Thursday, August 11, 2011

Dottie and Howard

That is not dead which lives forever and a day,
And come strange eons, even Cthulhu gets a lay

(With apologies to George and Nick -- I just had the impulse to litter on your side of the street.)

"I'm sick of this shit," I say.

"What? What?" The missus spooks easily these days, and I guess it's my fault.

"Oh, my brain keeps throwing me these fucking Howard Waldrop stories. I don't want to write historical fiction, ever! There are always people who are righter than I am about history. It's too much work."

She looks up from her iPad, and then her phone, and then her computer, and then she actually looks up. "What are you talking about?"

"The thing is, there's a market for this kind of crap. If I did it right, I'd be signing checks."

The missus sighs. "So?"

"Okay, here's the deal. Nineteen-twenty-five. Dottie needs a new hat, right?"

"Who's Dottie?"

"Dorothy Parker. She's looking for a hat, sees a store and goes in. It's Sonia Greene's store, and while she's shopping, she mentions that she's working at a magazine that just started. It's called The New Yorker. And Sonia tells Dottie that her husband is a writer."

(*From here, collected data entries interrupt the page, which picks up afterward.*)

-- ==== Sys2Proof/Machine/Dispatch.lean ====
section
/-!
DEFINITION. exec: one arm for each command, each a direct call of its meaning.
-/

namespace Sys2Proof.Machine
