-- ==== Sys2Proof/Laws/Table.lean ====
section
/-!
SUPPORT. Tables: what a read gives after a write, and that every table operation keeps the canonical form.
-/

namespace Sys2Proof.Machine

variable {α : Type}

theorem tget_tins_same (d : α) (k : Nat) (v : α) (t : Tbl α) : tget d (tins k v t) k = v := by
  induction t with
  | nil => simp [tins, tget]
  | cons e t ih =>
    obtain ⟨k', v'⟩ := e
    unfold tins
    split
    · simp [tget]
    · split
      · simp [tget]
      · simp [tget, ih]; omega

theorem tget_tins_other (d : α) {k j : Nat} (v : α) (t : Tbl α) (h : j ≠ k) : tget d (tins k v t) j = tget d t j := by
  induction t with
  | nil => simp [tins, tget, Ne.symm h]
  | cons e t ih =>
    obtain ⟨k', v'⟩ := e
    unfold tins
    split
    · simp [tget, Ne.symm h]
    · split
      · rename_i hk; subst hk; simp [tget, Ne.symm h]
      · simp [tget, ih]

theorem tget_filter_same (d : α) (k : Nat) (t : Tbl α) : tget d (t.filter (fun e => e.1 != k)) k = d := by
  induction t with
  | nil => rfl
  | cons e t ih =>
    obtain ⟨k', v'⟩ := e
    by_cases hk : k' = k
    · simpa [hk] using ih
    · simp [hk, tget]; simpa using ih

theorem tget_filter_other (d : α) {k j : Nat} (t : Tbl α) (h : j ≠ k) : tget d (t.filter (fun e => e.1 != k)) j = tget d t j := by
  induction t with
  | nil => rfl
  | cons e t ih =>
    obtain ⟨k', v'⟩ := e
    by_cases hk : k' = k
    · subst hk; simp [tget, Ne.symm h]; simpa using ih
    · simp [hk, tget]; split
      · rfl
      · simpa using ih

/-- A read of the key just written gives the value written. -/
@[simp] theorem tget_tput_same [DecidableEq α] (d : α) (k : Nat) (v : α) (t : Tbl α) : tget d (tput d k v t) k = v := by
  unfold tput
  split
  · rename_i h; rw [tget_filter_same, h]
  · exact tget_tins_same d k v t

/-- A write leaves what every other key reads as. -/
theorem tget_tput_other [DecidableEq α] (d : α) {k j : Nat} (v : α) (t : Tbl α) (h : j ≠ k) : tget d (tput d k v t) j = tget d t j := by
  unfold tput
  split
  · exact tget_filter_other d t h
  · exact tget_tins_other d v t h

/-- Both at once: what a table reads as after a write. -/
theorem tget_tput [DecidableEq α] (d : α) (k j : Nat) (v : α) (t : Tbl α) :
    tget d (tput d k v t) j = if j = k then v else tget d t j := by
  split
  · rename_i h; subst h; simp
  · rename_i h; exact tget_tput_other d v t h

@[simp] theorem tget_tmod_same [DecidableEq α] (d : α) (k : Nat) (f : α → α) (t : Tbl α) : tget d (tmod d k f t) k = f (tget d t k) := by
  simp [tmod]

theorem tget_tmod_other [DecidableEq α] (d : α) {k j : Nat} (f : α → α) (t : Tbl α) (h : j ≠ k) : tget d (tmod d k f t) j = tget d t j := by
  simp [tmod, tget_tput_other, h]

@[simp] theorem tget_nil (d : α) (k : Nat) : tget d ([] : Tbl α) k = d := rfl

/-- The canonical form, as a property of the list. -/
theorem twf_iff [DecidableEq α] (d : α) (t : Tbl α) : twf d t = true ↔ (∀ e ∈ t, e.2 ≠ d) ∧ t.Pairwise (fun a b => a.1 < b.1) := by
  induction t with
  | nil => simp [twf]
  | cons e t ih =>
    obtain ⟨k, v⟩ := e
    simp only [twf, Bool.and_eq_true, ih, List.pairwise_cons, List.mem_cons, forall_eq_or_imp, List.all_eq_true, decide_eq_true_eq]
    exact ⟨fun ⟨⟨a, b⟩, c, e⟩ => ⟨⟨a, c⟩, b, e⟩, fun ⟨⟨a, c⟩, b, e⟩ => ⟨⟨a, b⟩, c, e⟩⟩

theorem mem_tins {k : Nat} {v : α} {t : Tbl α} {e : Nat × α} (h : e ∈ tins k v t) : e = (k, v) ∨ e ∈ t := by
  induction t with
  | nil => simpa [tins] using h
  | cons a t ih =>
    obtain ⟨k', v'⟩ := a
    unfold tins at h
    split at h
    · simpa using h
    · split at h
      · rcases List.mem_cons.mp h with h | h
        · exact .inl h
        · exact .inr (List.mem_cons_of_mem _ h)
      · simp at h ⊢
        rcases h with h | h
        · exact .inr (.inl h)
        · rcases ih h with h | h
          · exact .inl h
          · exact .inr (.inr h)

theorem tins_sorted {k : Nat} {v : α} {t : Tbl α} (h : t.Pairwise (fun a b => a.1 < b.1)) : (tins k v t).Pairwise (fun a b => a.1 < b.1) := by
  induction t with
  | nil => simp [tins]
  | cons a t ih =>
    obtain ⟨k', v'⟩ := a
    obtain ⟨h1, h2⟩ := List.pairwise_cons.mp h
    unfold tins
    split
    · rename_i hk
      refine List.pairwise_cons.mpr ⟨?_, h⟩
      intro b hb
      rcases List.mem_cons.mp hb with hb | hb
      · subst hb; exact hk
      · exact Nat.lt_trans hk (h1 b hb)
    · split
      · rename_i hk
        refine List.pairwise_cons.mpr ⟨?_, h2⟩
        intro b hb
        simpa [hk] using h1 b hb
      · rename_i hk hk'
        refine List.pairwise_cons.mpr ⟨?_, ih h2⟩
        intro b hb
        rcases mem_tins hb with hb | hb
        · subst hb; simp; omega
        · exact h1 b hb

/-- A write keeps the canonical form. -/
theorem tput_wf [DecidableEq α] (d : α) (k : Nat) (v : α) {t : Tbl α} (h : twf d t = true) : twf d (tput d k v t) = true := by
  rw [twf_iff] at h ⊢
  unfold tput
  split
  · exact ⟨fun e he => h.1 e (List.mem_filter.mp he).1, h.2.filter _⟩
  · rename_i hv
    refine ⟨fun e he => ?_, tins_sorted h.2⟩
    rcases mem_tins he with he | he
    · subst he; exact hv
    · exact h.1 e he

theorem filter_wf [DecidableEq α] (d : α) (p : Nat × α → Bool) {t : Tbl α} (h : twf d t = true) : twf d (t.filter p) = true := by
  rw [twf_iff] at h ⊢
  exact ⟨fun e he => h.1 e (List.mem_filter.mp he).1, h.2.filter _⟩

end Sys2Proof.Machine
end

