/-- A message alone in its cycle, of a source that has no older one waiting, that does not trigger the guard reaction counts in its class. In
SERVICE it is severe: it sets its source's STATUS bit and INT_PENDING, and where FIRST holds nothing and the device is not in the safe state
it is captured there. In any other mode, a message that comes with its class window's count still below N is not severe and sets none of
them. Nothing but the Collector changes, and no other source's STATUS bit and no other class of it, in the open health period that a source
with its GUARD bit set has reported (R311), and, for a message of the Steward's own source, the Steward, whose routine a crossing's timeout
can abort (R382).

A message, alone in its cycle, of a source whose GUARD bit is set and that has no older one waiting, of a kind with G = Yes puts a solo
device in SERVICE that is not in the safe state into it, with cause 1 and the source among those that hold it there. -/
def Obligations.FaultMessageComplete : Prop :=
  (∀ (s : State) (t : Nat) (w : Word64), triggers s.dev (msgSource w) (msgKind w) = false →
        (tget {} s.dev.coll.reporters (msgSource w)).queue.headD w = w →
      ∃ d, exec (.faultMessage t [w]) s = .next { s with dev := d }
        ∧ (classOf d (msgSource w / 256)).count = min ((classOf s.dev (msgSource w / 256)).count + 1) 0xFFFFFFFF
        ∧ (s.dev.coll.mode = 0 → tget false d.coll.status (msgSource w) = true ∧ d.coll.intPending = true
            ∧ (s.dev.coll.firstValid = false → s.dev.guard.cause = 0 → d.coll.firstValid = true ∧ msgSource d.coll.firstMsg = msgSource w
                ∧ msgKind d.coll.firstMsg = msgKind w ∧ msgAddr d.coll.firstMsg = msgAddr w))
        ∧ (s.dev.coll.mode ≠ 0 → (countWindow (classOf s.dev (msgSource w / 256)) (now t s).clock).seen < (classOf s.dev (msgSource w / 256)).n →
            d.coll.status = s.dev.coll.status ∧ d.coll.intPending = s.dev.coll.intPending ∧ d.coll.firstValid = s.dev.coll.firstValid)
        ∧ (∀ k, k ≠ msgSource w / 256 → classOf d k = classOf s.dev k)
        ∧ (∀ k, k ≠ msgSource w → tget false d.coll.status k = tget false s.dev.coll.status k)
        ∧ (msgSource w ≠ 0xA00 → d.steward = s.dev.steward)
        ∧ d.pair = (if tget false s.dev.coll.guard (msgSource w) then { s.dev.pair with bad := true } else s.dev.pair) ∧ ({ d with coll := {}, pair := {}, steward := {}, out := [] } : Dev) = { now t s with coll := {}, pair := {}, steward := {}, out := [] })
  ∧ (∀ (s : State) (t : Nat) (w : Word64), s.dev.pair.mode = 0 → s.dev.coll.mode = 0 → s.dev.guard.cause = 0 →
      isGuardKind (msgKind w) = true → tget false s.dev.coll.guard (msgSource w) = true →
        (tget {} s.dev.coll.reporters (msgSource w)).queue.headD w = w →
      ∃ d, exec (.faultMessage t [w]) s = .next { s with dev := d } ∧ d.guard.cause = 1 ∧ d.guard.frozen = true ∧ d.guard.suspended = true
        ∧ msgSource w ∈ d.guard.starters ∧ ({ d with fns := [], helm := {}, coll := {}, guard := {}, ledger := {}, pair := {}, counters := {}, tm := {}, frames := [], copies := [], ports := [], release := {}, steward := {}, out := [] } : Dev) = { now t s with fns := [], helm := {}, coll := {}, guard := {}, ledger := {}, pair := {}, counters := {}, tm := {}, frames := [], copies := [], ports := [], release := {}, steward := {}, out := [] })

/-- COALESCED: a reporter with room sends the count of what it did not queue. CONDITION_END: a source's PRESENT condition ends.
DUPLICATE_MISMATCH clears SELF_OK and ends in the safe state, with cause 2 where there was none. RECOVERY_TIME_EXPIRY: RECOVERY_TIME after
the replay, RECOVERY gives way to SERVICE. The frames name every part of the device that these events can change. -/
def Obligations.CollectorEventsComplete : Prop :=  (∀ (s : State) (t source : Nat), (tget {} s.dev.coll.reporters source).dropped ≠ 0 → (tget {} s.dev.coll.reporters source).queue.length < 16 →
    ∃ d, exec (.coalesced t source) s = .next { s with dev := d } ∧ (tget {} d.coll.reporters source).dropped = 0
      ∧ (tget {} d.coll.reporters source).queue
        = (tget {} s.dev.coll.reporters source).queue ++ [faultWord source 0x35 (tget {} s.dev.coll.reporters source).dropped]
      ∧ (∀ j, j ≠ source → tget {} d.coll.reporters j = tget {} s.dev.coll.reporters j)
      ∧ d.coll = { s.dev.coll with reporters := d.coll.reporters } ∧ ({ d with coll := {} } : Dev) = { now t s with coll := {} })
  ∧ (∀ (s : State) (t source kind : Nat), ∃ d, exec (.conditionEnd t source kind) s = .next { s with dev := d }
      ∧ tget [] d.coll.present source = (tget [] s.dev.coll.present source).filter (· != kind)
      ∧ (∀ j, j ≠ source → tget [] d.coll.present j = tget [] s.dev.coll.present j)
      ∧ d.coll = { s.dev.coll with present := d.coll.present } ∧ ({ d with coll := {} } : Dev) = { now t s with coll := {} })
  ∧ (∀ (s : State) (t : Nat), ∃ d, exec (.duplicateMismatch t) s = .next { s with dev := d } ∧ d.coll.selfOk = false ∧ d.guard.cause ≠ 0
      ∧ (s.dev.guard.cause = 0 → d.guard.cause = 2) ∧ ({ d with fns := [], helm := {}, coll := {}, guard := {}, ledger := {}, pair := {}, counters := {}, tm := {}, frames := [], copies := [], ports := [], release := {}, steward := {}, out := [] } : Dev) = { now t s with fns := [], helm := {}, coll := {}, guard := {}, ledger := {}, pair := {}, counters := {}, tm := {}, frames := [], copies := [], ports := [], release := {}, steward := {}, out := [] })
  ∧ (∀ (s : State) (t a : Nat), s.dev.coll.replayDone = some a → s.dev.coll.mode = 3 → a + s.dev.coll.recoveryTime * 16000000000 ≤ (now t s).clock →
      ∃ d, exec (.recoveryTimeExpiry t) s = .next { s with dev := d } ∧ d.coll.mode = 0 ∧ d.coll.replayDone = none
        ∧ d.coll = { s.dev.coll with mode := 0, replayDone := none, classes := d.coll.classes } ∧ ({ d with coll := {} } : Dev) = { now t s with coll := {} })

There's a sound of music as the missus goes back to her maze game on the iPad. "Sonia's husband..."

"Lovecraft. H.P. Lovecraft. He winds up a traveling reporter like A.J. Liebling or Calvin Trillin, only earlier. So it would be kinda like a cross between The X-Files and The Thin Man. Screwball romantic comedy with supernatural mysteries."

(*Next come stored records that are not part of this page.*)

-- ==== Sys2Proof/Laws/Ops.lean ====
section
/-!
SUPPORT. The shared operations of Ops.lean: for each, one lemma that says which parts of the device it can change, and what every other
part reads as after it.
-/

namespace Sys2Proof.Machine

/-- What no step of a fold changes, the fold does not change. -/
theorem foldl_same {β γ : Type} (f : Dev → β → Dev) (π : Dev → γ) (h : ∀ d x, π (f d x) = π d) (l : List β) (d : Dev) :
    π (l.foldl f d) = π d := by
  induction l generalizing d with
  | nil => rfl
  | cons x t ih => rw [List.foldl_cons, ih, h]

/-- `emit` changes nothing but out. -/
theorem emit_only (e : Emission) (d : Dev) :
    { emit e d with out := [] } = ({ d with out := [] } : Dev) := rfl

@[simp] theorem emit_clock (e : Emission) (d : Dev) : (emit e d).clock = d.clock := by
  have h := emit_only e d; generalize emit e d = a at h ⊢; exact (congrArg Dev.clock h :)
@[simp] theorem emit_freeIdx (e : Emission) (d : Dev) : (emit e d).freeIdx = d.freeIdx := by
  have h := emit_only e d; generalize emit e d = a at h ⊢; exact (congrArg Dev.freeIdx h :)
@[simp] theorem emit_boxes (e : Emission) (d : Dev) : (emit e d).boxes = d.boxes := by
  have h := emit_only e d; generalize emit e d = a at h ⊢; exact (congrArg Dev.boxes h :)
@[simp] theorem emit_fns (e : Emission) (d : Dev) : (emit e d).fns = d.fns := by
  have h := emit_only e d; generalize emit e d = a at h ⊢; exact (congrArg Dev.fns h :)
@[simp] theorem emit_helm (e : Emission) (d : Dev) : (emit e d).helm = d.helm := by
  have h := emit_only e d; generalize emit e d = a at h ⊢; exact (congrArg Dev.helm h :)
@[simp] theorem emit_coll (e : Emission) (d : Dev) : (emit e d).coll = d.coll := by
  have h := emit_only e d; generalize emit e d = a at h ⊢; exact (congrArg Dev.coll h :)
@[simp] theorem emit_guard (e : Emission) (d : Dev) : (emit e d).guard = d.guard := by
  have h := emit_only e d; generalize emit e d = a at h ⊢; exact (congrArg Dev.guard h :)
@[simp] theorem emit_time (e : Emission) (d : Dev) : (emit e d).time = d.time := by
  have h := emit_only e d; generalize emit e d = a at h ⊢; exact (congrArg Dev.time h :)
@[simp] theorem emit_ptp (e : Emission) (d : Dev) : (emit e d).ptp = d.ptp := by
  have h := emit_only e d; generalize emit e d = a at h ⊢; exact (congrArg Dev.ptp h :)
@[simp] theorem emit_ledger (e : Emission) (d : Dev) : (emit e d).ledger = d.ledger := by
  have h := emit_only e d; generalize emit e d = a at h ⊢; exact (congrArg Dev.ledger h :)
@[simp] theorem emit_pair (e : Emission) (d : Dev) : (emit e d).pair = d.pair := by
  have h := emit_only e d; generalize emit e d = a at h ⊢; exact (congrArg Dev.pair h :)
@[simp] theorem emit_counters (e : Emission) (d : Dev) : (emit e d).counters = d.counters := by
  have h := emit_only e d; generalize emit e d = a at h ⊢; exact (congrArg Dev.counters h :)
@[simp] theorem emit_tm (e : Emission) (d : Dev) : (emit e d).tm = d.tm := by
  have h := emit_only e d; generalize emit e d = a at h ⊢; exact (congrArg Dev.tm h :)
@[simp] theorem emit_spec (e : Emission) (d : Dev) : (emit e d).spec = d.spec := by
  have h := emit_only e d; generalize emit e d = a at h ⊢; exact (congrArg Dev.spec h :)
@[simp] theorem emit_frames (e : Emission) (d : Dev) : (emit e d).frames = d.frames := by
  have h := emit_only e d; generalize emit e d = a at h ⊢; exact (congrArg Dev.frames h :)
@[simp] theorem emit_copies (e : Emission) (d : Dev) : (emit e d).copies = d.copies := by
  have h := emit_only e d; generalize emit e d = a at h ⊢; exact (congrArg Dev.copies h :)
@[simp] theorem emit_nextFrame (e : Emission) (d : Dev) : (emit e d).nextFrame = d.nextFrame := by
  have h := emit_only e d; generalize emit e d = a at h ⊢; exact (congrArg Dev.nextFrame h :)
@[simp] theorem emit_nextCopy (e : Emission) (d : Dev) : (emit e d).nextCopy = d.nextCopy := by
  have h := emit_only e d; generalize emit e d = a at h ⊢; exact (congrArg Dev.nextCopy h :)
@[simp] theorem emit_ports (e : Emission) (d : Dev) : (emit e d).ports = d.ports := by
  have h := emit_only e d; generalize emit e d = a at h ⊢; exact (congrArg Dev.ports h :)
@[simp] theorem emit_masters (e : Emission) (d : Dev) : (emit e d).masters = d.masters := by
  have h := emit_only e d; generalize emit e d = a at h ⊢; exact (congrArg Dev.masters h :)
@[simp] theorem emit_power (e : Emission) (d : Dev) : (emit e d).power = d.power := by
  have h := emit_only e d; generalize emit e d = a at h ⊢; exact (congrArg Dev.power h :)
@[simp] theorem emit_release (e : Emission) (d : Dev) : (emit e d).release = d.release := by
  have h := emit_only e d; generalize emit e d = a at h ⊢; exact (congrArg Dev.release h :)
@[simp] theorem emit_dma (e : Emission) (d : Dev) : (emit e d).dma = d.dma := by
  have h := emit_only e d; generalize emit e d = a at h ⊢; exact (congrArg Dev.dma h :)
@[simp] theorem emit_cistern (e : Emission) (d : Dev) : (emit e d).cistern = d.cistern := by
  have h := emit_only e d; generalize emit e d = a at h ⊢; exact (congrArg Dev.cistern h :)
@[simp] theorem emit_steward (e : Emission) (d : Dev) : (emit e d).steward = d.steward := by
  have h := emit_only e d; generalize emit e d = a at h ⊢; exact (congrArg Dev.steward h :)
@[simp] theorem emit_cascade (e : Emission) (d : Dev) : (emit e d).cascade = d.cascade := by
  have h := emit_only e d; generalize emit e d = a at h ⊢; exact (congrArg Dev.cascade h :)
@[simp] theorem emit_tables (e : Emission) (d : Dev) : (emit e d).tables = d.tables := by
  have h := emit_only e d; generalize emit e d = a at h ⊢; exact (congrArg Dev.tables h :)
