@[simp] theorem keepFrame_mem (i stream seq : Nat) (fromCut storeErr : Bool) (d : Dev) : (keepFrame i stream seq fromCut storeErr d).2.cistern.mem = d.cistern.mem := by
  unfold keepFrame; dsimp only; (repeat' split) <;> simp

@[simp] theorem weirOutcome_mem (i stream seq : Nat) (st : Stream) (storeErr : Bool) (d : Dev) : (weirOutcome i stream seq st storeErr d).2.cistern.mem = d.cistern.mem := by
  unfold weirOutcome; dsimp only; (repeat' split) <;> simp

@[simp] theorem weir_mem (i : Nat) (storeErr : Bool) (d : Dev) : (weir i storeErr d).cistern.mem = d.cistern.mem := by
  unfold weir; dsimp only; split
  · rfl
  · split
    · rfl
    · split <;> split <;> (try split) <;> simp

-- Machine/Confirm.lean ------------------------------------------------------------------------------------------

@[simp] theorem addPunt_mem (reason : Nat) (bytes : List Byte) (d : Dev) : (addPunt reason bytes d).cistern.mem = d.cistern.mem := by
  unfold addPunt; (repeat' split) <;> simp

@[simp] theorem puntFrame_mem (i reason : Nat) (d : Dev) : (puntFrame i reason d).cistern.mem = d.cistern.mem := by unfold puntFrame; simp

@[simp] theorem helmHears_mem (f : Frame) (d : Dev) : (helmHears f d).cistern.mem = d.cistern.mem := by
  unfold helmHears; (repeat' split) <;> simp

@[simp] theorem puntToHelm_mem (f : Frame) (d : Dev) : (puntToHelm f d).cistern.mem = d.cistern.mem := by unfold puntToHelm; simp

@[simp] theorem mirrorTo_mem (i : Nat) (x : Session) (out : List Byte) (d : Dev) : (mirrorTo i x out d).cistern.mem = d.cistern.mem := by
  unfold mirrorTo; dsimp only; (repeat' split) <;> simp

@[simp] theorem mirrorFrame_mem (i : Nat) (d : Dev) : (mirrorFrame i d).cistern.mem = d.cistern.mem := by unfold mirrorFrame; simp

@[simp] theorem countNote_mem (n : Nat × Nat) (d : Dev) : (countNote n d).cistern.mem = d.cistern.mem := by unfold countNote; simp

@[simp] theorem chargePolicer_mem (f : Frame) (d : Dev) : (chargePolicer f d).cistern.mem = d.cistern.mem := by
  unfold chargePolicer; (repeat' split) <;> simp

@[simp] theorem countCommit_mem (i : Nat) (d : Dev) : (countCommit i d).cistern.mem = d.cistern.mem := by
  unfold countCommit; dsimp only; (repeat' split) <;> simp

@[simp] theorem digestFrame_mem (i : Nat) (d : Dev) : (digestFrame i d).cistern.mem = d.cistern.mem := by unfold digestFrame; simp

@[simp] theorem setDue_mem (i : Nat) (d : Dev) : (setDue i d).cistern.mem = d.cistern.mem := by
  unfold setDue
  refine (memSame_foldl _ _ _ (fun d x => ?_)).trans rfl
  (repeat' split) <;> simp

"How do you get romantic comedy out of that?"

"Look, Dorothy Parker said that all she needed in a man was that he be ruthless and stupid. Lovecraft's exactly wrong for her! It's got to happen! And you look at the history, you get the impression Sonia wasn't really that into Howard. He was just a project to her."

"O000000-kay."

"He'd put some brakes on Parker's boozing, and she'd make him eat his fucking greens. 'O crepuscular light that shines from the East, I think the most merciful thing in the world is the inability of the human mind to correlate its contents.' 'Well, it doesn't just happen, darling. Get me another, and make it a double or I'll pretend I don't know what crepuscular means.' They'd be swell together.

"And the whole New Yorker would change. I mean, Lovecraft mentions he's got a line to the forgotten Boy Poet of the Sierras, starts sending Ross letter after letter until he breaks down and publishes Lafcadio Hearn and Lord Dunsany.

"And let's be serious. What we call New Journalism? It started back then. Lovecraft was a lefty Tom Wolfe, but Robert Howard's reporting on the Texas oilfields was sober gonzo, the most motherfuckingest shit you ever read, and Ross whipped that shit into shape, put a real shine on it."

I can sense my enthusiasm getting the better of me.

"That was the best fucking magazine of all time! It had the best qualities of the early New Yorker, Weird Tales, sixties and seventies Rolling Stone and Esquire -- but what really gets me? H.P. Lovecraft and Dorothy Parker get happy, fulfilling lives. They give each other mutual annihilation of tragedy, the way we do."

The music from the missus's iPad stops as she freezes the game. "Wait a minute. Did that really happen?"

"No."

And then the question comes, posed in that sweet tone of innocence that makes me wonder how much she's joking.

"Why not?"

2 comments:

NM said...

Ever read "Weird Tales" by Fred Chappell, which dramatized the meeting of Lovecraft and Hart Crane?

Sean Craven said...

Oh, my God, no. I must. That name Fred Chappell sounds familiar -- did he do a novel called Dagon? It was literary Southern Gothic with a twist 'o Lovecraft -- not bad at all.